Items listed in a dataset
########
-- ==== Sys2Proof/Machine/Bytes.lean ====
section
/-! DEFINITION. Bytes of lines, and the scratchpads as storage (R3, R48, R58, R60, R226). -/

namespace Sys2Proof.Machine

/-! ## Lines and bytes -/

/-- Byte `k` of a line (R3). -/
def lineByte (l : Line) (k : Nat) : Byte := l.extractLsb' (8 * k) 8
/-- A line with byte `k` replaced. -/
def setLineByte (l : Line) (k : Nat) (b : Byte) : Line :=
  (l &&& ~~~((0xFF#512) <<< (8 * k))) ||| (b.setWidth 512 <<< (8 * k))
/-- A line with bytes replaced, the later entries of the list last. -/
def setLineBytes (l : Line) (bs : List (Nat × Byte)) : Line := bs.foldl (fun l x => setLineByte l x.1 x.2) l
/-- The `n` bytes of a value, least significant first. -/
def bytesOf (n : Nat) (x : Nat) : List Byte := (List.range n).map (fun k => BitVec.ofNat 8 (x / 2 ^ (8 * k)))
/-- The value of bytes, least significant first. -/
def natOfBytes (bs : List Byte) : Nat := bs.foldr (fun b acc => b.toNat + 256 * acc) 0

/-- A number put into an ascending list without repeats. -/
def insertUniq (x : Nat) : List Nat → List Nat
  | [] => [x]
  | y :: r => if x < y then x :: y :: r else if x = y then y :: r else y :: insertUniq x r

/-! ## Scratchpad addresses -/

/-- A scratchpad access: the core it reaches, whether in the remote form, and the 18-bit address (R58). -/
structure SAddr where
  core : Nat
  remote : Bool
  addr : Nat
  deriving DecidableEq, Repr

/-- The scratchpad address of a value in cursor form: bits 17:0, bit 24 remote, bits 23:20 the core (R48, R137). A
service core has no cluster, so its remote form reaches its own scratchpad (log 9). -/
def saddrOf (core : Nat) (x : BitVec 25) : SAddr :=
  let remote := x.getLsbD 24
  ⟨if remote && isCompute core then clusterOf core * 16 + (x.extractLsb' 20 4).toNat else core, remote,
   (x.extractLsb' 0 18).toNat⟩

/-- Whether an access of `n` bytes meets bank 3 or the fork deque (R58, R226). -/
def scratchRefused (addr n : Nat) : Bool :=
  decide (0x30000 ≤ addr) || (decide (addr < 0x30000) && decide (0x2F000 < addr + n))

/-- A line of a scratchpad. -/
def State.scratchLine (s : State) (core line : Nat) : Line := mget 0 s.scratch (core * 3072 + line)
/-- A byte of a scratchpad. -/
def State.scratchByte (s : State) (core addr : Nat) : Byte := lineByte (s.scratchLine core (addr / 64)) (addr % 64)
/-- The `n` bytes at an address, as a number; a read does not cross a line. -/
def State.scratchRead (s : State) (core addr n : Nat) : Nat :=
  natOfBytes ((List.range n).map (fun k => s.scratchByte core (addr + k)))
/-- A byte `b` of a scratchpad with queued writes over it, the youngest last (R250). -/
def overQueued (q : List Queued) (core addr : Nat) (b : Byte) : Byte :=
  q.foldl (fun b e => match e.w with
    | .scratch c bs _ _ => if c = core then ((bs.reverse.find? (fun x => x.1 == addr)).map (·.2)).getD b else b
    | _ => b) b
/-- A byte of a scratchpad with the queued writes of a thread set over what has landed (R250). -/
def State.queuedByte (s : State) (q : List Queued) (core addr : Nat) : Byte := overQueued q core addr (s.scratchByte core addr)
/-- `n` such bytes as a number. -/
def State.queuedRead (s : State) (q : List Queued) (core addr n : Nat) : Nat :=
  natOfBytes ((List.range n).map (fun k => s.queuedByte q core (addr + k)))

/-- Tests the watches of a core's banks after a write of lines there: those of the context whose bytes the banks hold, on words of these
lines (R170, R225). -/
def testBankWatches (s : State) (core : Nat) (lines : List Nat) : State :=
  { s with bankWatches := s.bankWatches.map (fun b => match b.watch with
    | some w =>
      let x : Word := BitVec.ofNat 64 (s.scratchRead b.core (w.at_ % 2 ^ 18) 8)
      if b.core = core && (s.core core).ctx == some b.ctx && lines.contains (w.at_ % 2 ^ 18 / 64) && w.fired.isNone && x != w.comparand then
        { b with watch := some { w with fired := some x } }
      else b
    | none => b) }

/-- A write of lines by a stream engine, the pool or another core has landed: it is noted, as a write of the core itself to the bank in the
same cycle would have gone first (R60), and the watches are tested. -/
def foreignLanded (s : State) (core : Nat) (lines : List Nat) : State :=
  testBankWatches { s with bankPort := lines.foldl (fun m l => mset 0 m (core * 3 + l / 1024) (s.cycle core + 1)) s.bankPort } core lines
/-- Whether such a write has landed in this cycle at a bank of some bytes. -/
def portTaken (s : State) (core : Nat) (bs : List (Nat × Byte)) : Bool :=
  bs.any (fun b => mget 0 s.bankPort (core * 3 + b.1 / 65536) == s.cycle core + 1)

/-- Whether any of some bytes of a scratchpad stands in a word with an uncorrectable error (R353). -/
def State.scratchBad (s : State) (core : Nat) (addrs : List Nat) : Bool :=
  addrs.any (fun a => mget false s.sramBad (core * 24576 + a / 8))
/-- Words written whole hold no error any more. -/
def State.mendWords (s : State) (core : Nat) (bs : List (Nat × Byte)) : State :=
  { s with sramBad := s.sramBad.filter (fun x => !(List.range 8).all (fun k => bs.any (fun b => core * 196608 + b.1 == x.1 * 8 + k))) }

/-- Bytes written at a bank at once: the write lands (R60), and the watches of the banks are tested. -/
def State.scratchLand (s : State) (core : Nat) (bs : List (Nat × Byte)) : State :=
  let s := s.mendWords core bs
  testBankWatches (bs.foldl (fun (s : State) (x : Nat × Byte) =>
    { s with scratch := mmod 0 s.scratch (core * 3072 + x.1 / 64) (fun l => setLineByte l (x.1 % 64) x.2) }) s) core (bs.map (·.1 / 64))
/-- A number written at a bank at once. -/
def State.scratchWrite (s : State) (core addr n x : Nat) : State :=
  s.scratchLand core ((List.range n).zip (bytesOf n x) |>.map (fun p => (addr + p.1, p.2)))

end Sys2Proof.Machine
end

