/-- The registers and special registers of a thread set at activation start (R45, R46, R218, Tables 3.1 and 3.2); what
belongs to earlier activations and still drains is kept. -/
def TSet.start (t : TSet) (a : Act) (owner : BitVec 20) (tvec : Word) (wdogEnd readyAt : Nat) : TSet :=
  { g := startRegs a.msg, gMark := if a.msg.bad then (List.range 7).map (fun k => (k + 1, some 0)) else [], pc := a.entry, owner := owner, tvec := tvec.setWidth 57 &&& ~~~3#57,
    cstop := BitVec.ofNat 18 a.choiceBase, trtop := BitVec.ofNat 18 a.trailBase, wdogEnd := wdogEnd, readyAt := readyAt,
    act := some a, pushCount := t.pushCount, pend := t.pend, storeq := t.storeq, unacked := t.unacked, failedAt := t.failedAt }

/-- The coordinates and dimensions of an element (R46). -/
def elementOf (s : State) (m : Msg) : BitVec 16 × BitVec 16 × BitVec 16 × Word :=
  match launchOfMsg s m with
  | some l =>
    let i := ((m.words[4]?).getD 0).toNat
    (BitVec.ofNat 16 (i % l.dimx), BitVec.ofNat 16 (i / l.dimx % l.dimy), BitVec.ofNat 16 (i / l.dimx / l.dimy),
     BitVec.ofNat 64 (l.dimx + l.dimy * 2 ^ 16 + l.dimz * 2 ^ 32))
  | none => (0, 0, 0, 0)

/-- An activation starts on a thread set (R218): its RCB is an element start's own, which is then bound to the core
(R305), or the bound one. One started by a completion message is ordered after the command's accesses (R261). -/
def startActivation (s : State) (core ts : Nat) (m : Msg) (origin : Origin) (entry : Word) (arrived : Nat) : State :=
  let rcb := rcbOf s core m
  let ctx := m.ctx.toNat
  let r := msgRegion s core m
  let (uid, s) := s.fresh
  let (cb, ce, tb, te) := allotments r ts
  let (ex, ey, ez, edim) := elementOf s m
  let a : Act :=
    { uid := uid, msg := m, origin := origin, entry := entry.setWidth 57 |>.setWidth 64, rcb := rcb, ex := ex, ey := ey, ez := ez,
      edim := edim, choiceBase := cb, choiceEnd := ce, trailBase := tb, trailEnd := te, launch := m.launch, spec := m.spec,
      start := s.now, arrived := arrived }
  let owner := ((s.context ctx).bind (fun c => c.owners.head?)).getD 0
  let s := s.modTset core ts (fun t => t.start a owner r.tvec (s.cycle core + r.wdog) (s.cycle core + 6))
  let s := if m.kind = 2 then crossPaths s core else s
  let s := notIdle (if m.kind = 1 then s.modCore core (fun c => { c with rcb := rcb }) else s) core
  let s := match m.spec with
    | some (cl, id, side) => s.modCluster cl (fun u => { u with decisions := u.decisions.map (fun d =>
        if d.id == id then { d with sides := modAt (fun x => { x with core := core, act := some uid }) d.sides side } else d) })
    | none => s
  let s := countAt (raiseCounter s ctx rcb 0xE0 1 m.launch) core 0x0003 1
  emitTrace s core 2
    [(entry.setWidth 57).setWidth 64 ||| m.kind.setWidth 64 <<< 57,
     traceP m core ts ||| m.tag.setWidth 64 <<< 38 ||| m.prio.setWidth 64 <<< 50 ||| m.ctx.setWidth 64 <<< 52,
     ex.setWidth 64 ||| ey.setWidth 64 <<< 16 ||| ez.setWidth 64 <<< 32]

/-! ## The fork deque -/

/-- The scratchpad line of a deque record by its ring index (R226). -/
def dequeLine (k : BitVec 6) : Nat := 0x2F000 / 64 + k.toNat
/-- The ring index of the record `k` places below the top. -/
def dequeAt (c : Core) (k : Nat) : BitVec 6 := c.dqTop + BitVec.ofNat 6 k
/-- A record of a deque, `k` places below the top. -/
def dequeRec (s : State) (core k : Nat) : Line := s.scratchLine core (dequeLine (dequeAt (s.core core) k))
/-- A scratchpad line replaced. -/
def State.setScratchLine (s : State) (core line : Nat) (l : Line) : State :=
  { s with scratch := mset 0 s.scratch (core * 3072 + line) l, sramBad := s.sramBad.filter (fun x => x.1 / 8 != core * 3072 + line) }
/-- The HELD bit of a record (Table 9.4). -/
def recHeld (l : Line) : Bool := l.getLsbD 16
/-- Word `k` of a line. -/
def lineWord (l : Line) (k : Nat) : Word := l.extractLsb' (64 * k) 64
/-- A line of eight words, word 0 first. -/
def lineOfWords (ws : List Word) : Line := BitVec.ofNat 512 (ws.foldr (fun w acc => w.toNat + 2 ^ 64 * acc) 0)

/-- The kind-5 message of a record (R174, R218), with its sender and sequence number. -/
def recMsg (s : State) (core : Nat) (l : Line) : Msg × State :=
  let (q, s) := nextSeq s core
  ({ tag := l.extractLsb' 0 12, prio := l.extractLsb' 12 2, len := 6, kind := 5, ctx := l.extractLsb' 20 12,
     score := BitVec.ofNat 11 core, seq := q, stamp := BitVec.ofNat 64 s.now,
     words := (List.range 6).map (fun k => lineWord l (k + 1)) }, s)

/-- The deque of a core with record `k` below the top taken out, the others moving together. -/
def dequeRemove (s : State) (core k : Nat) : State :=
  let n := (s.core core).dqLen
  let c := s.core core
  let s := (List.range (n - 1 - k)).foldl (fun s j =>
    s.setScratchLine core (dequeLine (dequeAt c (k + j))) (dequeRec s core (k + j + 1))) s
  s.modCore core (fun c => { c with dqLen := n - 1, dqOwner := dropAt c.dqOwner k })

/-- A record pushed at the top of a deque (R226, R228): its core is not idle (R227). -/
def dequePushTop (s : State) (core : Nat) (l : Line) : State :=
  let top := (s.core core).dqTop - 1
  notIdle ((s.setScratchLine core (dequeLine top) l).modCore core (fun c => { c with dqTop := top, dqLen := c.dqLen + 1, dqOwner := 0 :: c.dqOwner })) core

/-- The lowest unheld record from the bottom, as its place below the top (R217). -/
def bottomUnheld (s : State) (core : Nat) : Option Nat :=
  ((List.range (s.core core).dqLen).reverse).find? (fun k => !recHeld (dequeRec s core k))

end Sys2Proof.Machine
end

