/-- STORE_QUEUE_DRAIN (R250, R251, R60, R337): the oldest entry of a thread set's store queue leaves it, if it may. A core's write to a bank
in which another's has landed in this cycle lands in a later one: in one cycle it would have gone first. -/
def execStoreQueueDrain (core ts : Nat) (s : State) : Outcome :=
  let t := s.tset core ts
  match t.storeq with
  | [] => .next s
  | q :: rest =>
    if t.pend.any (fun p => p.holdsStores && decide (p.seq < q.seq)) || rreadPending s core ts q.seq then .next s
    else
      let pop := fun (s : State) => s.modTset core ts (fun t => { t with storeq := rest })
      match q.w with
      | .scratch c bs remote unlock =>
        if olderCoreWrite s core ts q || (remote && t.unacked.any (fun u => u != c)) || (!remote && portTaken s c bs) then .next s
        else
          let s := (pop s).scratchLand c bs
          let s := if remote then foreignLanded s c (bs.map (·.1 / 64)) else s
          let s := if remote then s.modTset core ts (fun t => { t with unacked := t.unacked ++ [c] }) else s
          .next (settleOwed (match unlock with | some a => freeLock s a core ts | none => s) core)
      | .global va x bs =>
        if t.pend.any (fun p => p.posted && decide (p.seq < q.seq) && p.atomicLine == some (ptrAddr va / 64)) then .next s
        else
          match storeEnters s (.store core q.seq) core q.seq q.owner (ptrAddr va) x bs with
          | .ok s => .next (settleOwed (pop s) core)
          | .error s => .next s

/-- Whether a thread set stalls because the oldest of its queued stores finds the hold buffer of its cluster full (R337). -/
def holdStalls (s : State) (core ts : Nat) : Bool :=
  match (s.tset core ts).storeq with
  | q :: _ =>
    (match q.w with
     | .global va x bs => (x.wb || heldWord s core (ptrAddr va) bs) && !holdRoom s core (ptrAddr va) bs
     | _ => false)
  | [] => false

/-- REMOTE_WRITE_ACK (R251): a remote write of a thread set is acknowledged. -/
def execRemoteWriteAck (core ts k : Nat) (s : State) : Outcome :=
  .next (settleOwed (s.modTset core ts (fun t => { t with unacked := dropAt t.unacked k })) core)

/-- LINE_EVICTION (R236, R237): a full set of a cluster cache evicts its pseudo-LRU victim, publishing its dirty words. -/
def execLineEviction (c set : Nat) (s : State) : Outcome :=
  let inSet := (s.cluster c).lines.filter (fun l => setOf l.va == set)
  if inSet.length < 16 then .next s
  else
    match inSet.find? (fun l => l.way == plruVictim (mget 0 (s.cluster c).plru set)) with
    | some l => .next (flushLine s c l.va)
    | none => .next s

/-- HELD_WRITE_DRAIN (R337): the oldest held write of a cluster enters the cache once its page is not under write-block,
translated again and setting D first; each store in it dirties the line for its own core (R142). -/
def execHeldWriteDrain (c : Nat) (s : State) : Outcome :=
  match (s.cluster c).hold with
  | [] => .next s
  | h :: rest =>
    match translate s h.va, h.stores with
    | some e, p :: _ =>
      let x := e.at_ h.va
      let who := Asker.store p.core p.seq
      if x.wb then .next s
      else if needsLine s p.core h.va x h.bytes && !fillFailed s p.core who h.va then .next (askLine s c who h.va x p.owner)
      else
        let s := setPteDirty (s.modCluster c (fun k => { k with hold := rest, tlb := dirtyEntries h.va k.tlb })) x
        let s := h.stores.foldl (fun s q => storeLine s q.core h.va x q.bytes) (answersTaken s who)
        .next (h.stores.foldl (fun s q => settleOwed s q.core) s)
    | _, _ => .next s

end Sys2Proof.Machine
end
########
# [What you should do]
Copy out each line of the data that includes the string "dequeRec".

# [Output for this exercise]
def dequeRec (s : State) (core k : Nat) : Line := s.scratchLine core (dequeLine (dequeAt (s.core core) k))
    s.setScratchLine core (dequeLine (dequeAt c (k + j))) (dequeRec s core (k + j + 1))) s
  ((List.range (s.core core).dqLen).reverse).find? (fun k => !recHeld (dequeRec s core k))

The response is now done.